> _What you need to do_: Give back, word for word, the lines in the listing below from the one holding "rw [hr] at htoken" down to the one holding "out hs := k.out (h.out hs)", both ends included.

> _Supplied material_:
namespace Sys2Proof.Machine

/-- The state a pseudocode ends in, with an error or without. -/
def endState : Except Raised State → State
  | .ok s => s
  | .error (_, s) => s

@[simp] theorem endState_ok (s : State) : endState (.ok s) = s := rfl

@[simp] theorem endState_error (e : ErrCode) (s : State) : endState (.error (e, s)) = s := rfl

/-! What the invariants of the working state speak of. -/

theorem parserLegal_congr {s t : State} (hc : t.cfg = s.cfg) (hp : t.eng.path = s.eng.path)
    (hi : t.eng.inv = s.eng.inv) (h : s.parserLegal) : t.parserLegal := by
  unfold State.parserLegal
  rw [hc, hp, hi]
  exact h

theorem treeLegal_congr {s t : State} (hn : t.eng.node = s.eng.node) (hw : t.eng.work = s.eng.work)
    (hc : t.eng.code = s.eng.code) (h : s.treeLegal) : t.treeLegal := by
  unfold State.treeLegal
  rw [hw, hc]
  simp only [hn]
  exact h

/-! The parser. -/

/-- The keys of INV after an insertion: the new key last, or the old keys when it was one of them. -/
theorem invSet_keys (key : Bits) (v : Byte) (inv : List (Bits × Byte)) :
    (invSet key v inv).map Prod.fst =
      if key ∈ inv.map Prod.fst then inv.map Prod.fst else inv.map Prod.fst ++ [key] := by
  induction inv with
  | nil => rfl
  | cons p inv ih =>
    unfold invSet
    by_cases hp : p.1 = key
    · simp [hp]
    · simp only [hp, if_false, List.map_cons, ih, List.mem_cons, Ne.symm hp, false_or]
      split <;> rfl

theorem leafKey_ne_nil (path : Bits) : leafKey path ≠ [] := by
  unfold leafKey
  split
  · simp
  · assumption

theorem leafKey_length (path : Bits) : (leafKey path).length ≤ max 1 path.length := by
  unfold leafKey
  split <;> simp

/-- A legal INV stays legal when a key within PATH_MAX is set (R22, R59). -/
theorem invSet_legal {pathMax : Nat} {inv : List (Bits × Byte)} {key : Bits} (v : Byte)
    (hkey : key ≠ [] ∧ key.length ≤ pathMax)
    (hinv : ∀ p ∈ inv, p.1 ≠ [] ∧ p.1.length ≤ pathMax) (hnodup : (inv.map Prod.fst).Nodup) :
    (∀ p ∈ invSet key v inv, p.1 ≠ [] ∧ p.1.length ≤ pathMax) ∧
      ((invSet key v inv).map Prod.fst).Nodup := by
  have hkeys := invSet_keys key v inv
  split at hkeys
  · next hmem =>
    refine ⟨fun p hp => ?_, by rwa [hkeys]⟩
    have hp' : p.1 ∈ inv.map Prod.fst := hkeys ▸ List.mem_map_of_mem hp
    obtain ⟨q, hq, hpq⟩ := List.mem_map.mp hp'
    exact hpq ▸ hinv q hq
  · next hmem =>
    refine ⟨fun p hp => ?_, ?_⟩
    · have hp' : p.1 ∈ inv.map Prod.fst ++ [key] := hkeys ▸ List.mem_map_of_mem hp
      rcases List.mem_append.mp hp' with hp' | hp'
      · obtain ⟨q, hq, hpq⟩ := List.mem_map.mp hp'
        exact hpq ▸ hinv q hq
      · rwa [List.mem_singleton.mp hp']
    · rw [hkeys]
      exact List.Nodup.append hnodup (List.nodup_singleton key) (by simpa using hmem)

/-- `t` is `s` after a part of the parser: only working state and the draw counter differ, the tree and
the codebook are as before, and PATH and INV are still legal. -/
structure ParserMoves (s t : State) : Prop where
  frame : sameButWorking s t
  node : t.eng.node = s.eng.node
  work : t.eng.work = s.eng.work
  code : t.eng.code = s.eng.code
  legal : 1 ≤ s.cfg.pathMax → s.parserLegal → t.parserLegal

theorem sameButWorking.cfg {s t : State} (h : sameButWorking s t) : t.cfg = s.cfg := by
  obtain ⟨e, n, rfl⟩ := h
  rfl

theorem ParserMoves.refl (s : State) : ParserMoves s s :=
  ⟨.refl s, rfl, rfl, rfl, fun _ h => h⟩

theorem ParserMoves.trans {s t u : State} (h : ParserMoves s t) (k : ParserMoves t u) :
    ParserMoves s u :=
  ⟨h.frame.trans k.frame, k.node.trans h.node, k.work.trans h.work, k.code.trans h.code,
    fun hp hs => k.legal (h.frame.cfg ▸ hp) (h.legal hp hs)⟩

theorem ParserMoves.ofDraws {s t : State} (h : sameButDraws s t) : ParserMoves s t := by
  obtain ⟨n, rfl⟩ := h
  exact ⟨⟨_, n, rfl⟩, rfl, rfl, rfl, fun _ h => h⟩

theorem tokenInternal_moves (s : State) : ParserMoves s (endState (tokenInternal s)) := by
  unfold tokenInternal
  split
  · exact .refl s
  · next hfull =>
    refine ⟨sameButWorking_withEng s _, rfl, rfl, rfl, fun _ ⟨_, hinv, hnodup⟩ => ⟨?_, hinv, hnodup⟩⟩
    simp only [endState_ok, State.withEng_eng, State.withEng_cfg, List.length_append,
      List.length_singleton]
    omega

theorem tokenLeaf_moves (sym : Byte) (s : State) :
    ParserMoves s (endState (tokenLeaf sym s)) := by
  unfold tokenLeaf
  split
  · exact .refl s
  · refine ⟨sameButWorking_withEng s _, rfl, rfl, rfl, fun hmax ⟨hpath, hinv, hnodup⟩ =>
      ⟨(backtrack_length s.eng.path).trans hpath, invSet_legal sym ⟨leafKey_ne_nil _, ?_⟩ hinv hnodup⟩⟩
    exact (leafKey_length _).trans (max_le hmax hpath)

theorem runToken_moves (i : Instr) (s : State) : ParserMoves s (endState (runToken i s)) := by
  cases i with
  | tokenInternal => exact tokenInternal_moves s
  | tokenLeaf sym => exact tokenLeaf_moves sym s
  | tokenInvalid mark => exact .refl s
  | compress => exact .refl s
  | decompress => exact .refl s
  | badCommand opcode rsv => exact .refl s

theorem fetchToken_moves (s : State) : ParserMoves s (fetchToken s).2 :=
  .ofDraws (fetchToken_frame s)

theorem parseToken_moves (s : State) : ParserMoves s (endState (parseToken s)) := by
  unfold parseToken
  simp only
  split
  · exact (fetchToken_moves s).trans (runToken_moves _ _)
  · exact fetchToken_moves s

theorem parseLoop_moves (fuel : Nat) (s : State) :
    ParserMoves s (endState (parseLoop fuel s)) := by
  induction fuel generalizing s with
  | zero => exact .refl s
  | succ fuel ih =>
    have htoken := parseToken_moves s
    unfold parseLoop
    split
    · split
      · next r hr => rwa [hr] at htoken
      · next t hr =>
        rw [hr] at htoken
        exact htoken.trans (ih t)
    · exact .refl s

/-! Commands. -/

/-- The buffers a command stores bytes in (R26). -/
def Command.writes : Command → Buf → Prop
  | _, .ibuf => False
  | c, .dbuf => c = .compress
  | _, .obuf => True

/-- `t` can be what command `c`, or a part of it, leaves of `s`: the parameters, CMD, IN_LEN, the reset
input and the host are as before, for DECOMPRESS also DICT_LEN; bytes change only in the buffers the
command writes; and each invariant is kept. PHASE, STATUS and the stage are left open. -/
structure CommandEffect (c : Command) (s t : State) : Prop where
  frame : t = { t with
    cfg := s.cfg, cmd := s.cmd, inLen := s.inLen, resetIn := s.resetIn, prog := s.prog,
    vars := s.vars, schedule := s.schedule }
  dictLen : c = .decompress → t.dictLen = s.dictLen
  bytes : s.cfg.ok → ∀ b i, ¬ c.writes b → i < b.size s.cfg → t.byteAt b i = s.byteAt b i
  mem : s.memLegal → t.memLegal
  out : s.outLegal → t.outLegal
  parser : 1 ≤ s.cfg.pathMax → s.parserLegal → t.parserLegal
  tree : s.treeLegal → t.treeLegal

theorem CommandEffect.cfg {c : Command} {s t : State} (h : CommandEffect c s t) : t.cfg = s.cfg := by
  rw [h.frame]

theorem CommandEffect.cmd {c : Command} {s t : State} (h : CommandEffect c s t) : t.cmd = s.cmd := by
  rw [h.frame]

theorem CommandEffect.inLen {c : Command} {s t : State} (h : CommandEffect c s t) :
    t.inLen = s.inLen := by
  rw [h.frame]

theorem CommandEffect.resetIn {c : Command} {s t : State} (h : CommandEffect c s t) :
    t.resetIn = s.resetIn := by
  rw [h.frame]

theorem CommandEffect.refl (c : Command) (s : State) : CommandEffect c s s :=
  ⟨rfl, fun _ => rfl, fun _ _ _ _ _ => rfl, id, id, fun _ => id, id⟩

theorem CommandEffect.trans {c : Command} {s t u : State} (h : CommandEffect c s t)
    (k : CommandEffect c t u) : CommandEffect c s u where
  frame := by rw [k.frame, h.frame]
  dictLen hc := (k.dictLen hc).trans (h.dictLen hc)
  bytes hp b i hb hi :=
    (k.bytes (h.cfg ▸ hp) b i hb (h.cfg ▸ hi)).trans (h.bytes hp b i hb hi)
  mem hs := k.mem (h.mem hs)
  out hs := k.out (h.out hs)
  parser hp hs := k.parser (h.cfg ▸ hp) (h.parser hp hs)
  tree hs := k.tree (h.tree hs)

/-- A part that only changes working state and draws has a command's effect if it keeps the invariants
of the working state. -/
theorem CommandEffect.ofWorking (c : Command) {s t : State} (h : sameButWorking s t)
    (hp : 1 ≤ s.cfg.pathMax → s.parserLegal → t.parserLegal) (ht : s.treeLegal → t.treeLegal) :
    CommandEffect c s t := by
  obtain ⟨e, n, rfl⟩ := h
  exact ⟨rfl, fun _ => rfl, fun _ _ _ _ _ => rfl, id, id, hp, ht⟩

theorem ParserMoves.effect (c : Command) {s t : State} (h : ParserMoves s t) :
    CommandEffect c s t :=
  .ofWorking c h.frame h.legal (treeLegal_congr h.node h.work h.code)

theorem parseInit_effect (s : State) : CommandEffect .decompress s (parseInit s) :=
  ⟨rfl, fun _ => rfl, fun _ _ _ _ _ => rfl, id, id,
    fun _ _ => ⟨Nat.zero_le _, by simp, by simp⟩, treeLegal_congr rfl rfl rfl⟩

> _Response to the exercise_:
        rw [hr] at htoken
        exact htoken.trans (ih t)
    · exact .refl s

/-! Commands. -/

/-- The buffers a command stores bytes in (R26). -/
def Command.writes : Command → Buf → Prop
  | _, .ibuf => False
  | c, .dbuf => c = .compress
  | _, .obuf => True

/-- `t` can be what command `c`, or a part of it, leaves of `s`: the parameters, CMD, IN_LEN, the reset
input and the host are as before, for DECOMPRESS also DICT_LEN; bytes change only in the buffers the
command writes; and each invariant is kept. PHASE, STATUS and the stage are left open. -/
structure CommandEffect (c : Command) (s t : State) : Prop where
  frame : t = { t with
    cfg := s.cfg, cmd := s.cmd, inLen := s.inLen, resetIn := s.resetIn, prog := s.prog,
    vars := s.vars, schedule := s.schedule }
  dictLen : c = .decompress → t.dictLen = s.dictLen
  bytes : s.cfg.ok → ∀ b i, ¬ c.writes b → i < b.size s.cfg → t.byteAt b i = s.byteAt b i
  mem : s.memLegal → t.memLegal
  out : s.outLegal → t.outLegal
  parser : 1 ≤ s.cfg.pathMax → s.parserLegal → t.parserLegal
  tree : s.treeLegal → t.treeLegal

theorem CommandEffect.cfg {c : Command} {s t : State} (h : CommandEffect c s t) : t.cfg = s.cfg := by
  rw [h.frame]

theorem CommandEffect.cmd {c : Command} {s t : State} (h : CommandEffect c s t) : t.cmd = s.cmd := by
  rw [h.frame]

theorem CommandEffect.inLen {c : Command} {s t : State} (h : CommandEffect c s t) :
    t.inLen = s.inLen := by
  rw [h.frame]

theorem CommandEffect.resetIn {c : Command} {s t : State} (h : CommandEffect c s t) :
    t.resetIn = s.resetIn := by
  rw [h.frame]

theorem CommandEffect.refl (c : Command) (s : State) : CommandEffect c s s :=
  ⟨rfl, fun _ => rfl, fun _ _ _ _ _ => rfl, id, id, fun _ => id, id⟩

theorem CommandEffect.trans {c : Command} {s t u : State} (h : CommandEffect c s t)
    (k : CommandEffect c t u) : CommandEffect c s u where
  frame := by rw [k.frame, h.frame]
  dictLen hc := (k.dictLen hc).trans (h.dictLen hc)
  bytes hp b i hb hi :=
    (k.bytes (h.cfg ▸ hp) b i hb (h.cfg ▸ hi)).trans (h.bytes hp b i hb hi)
  mem hs := k.mem (h.mem hs)
  out hs := k.out (h.out hs)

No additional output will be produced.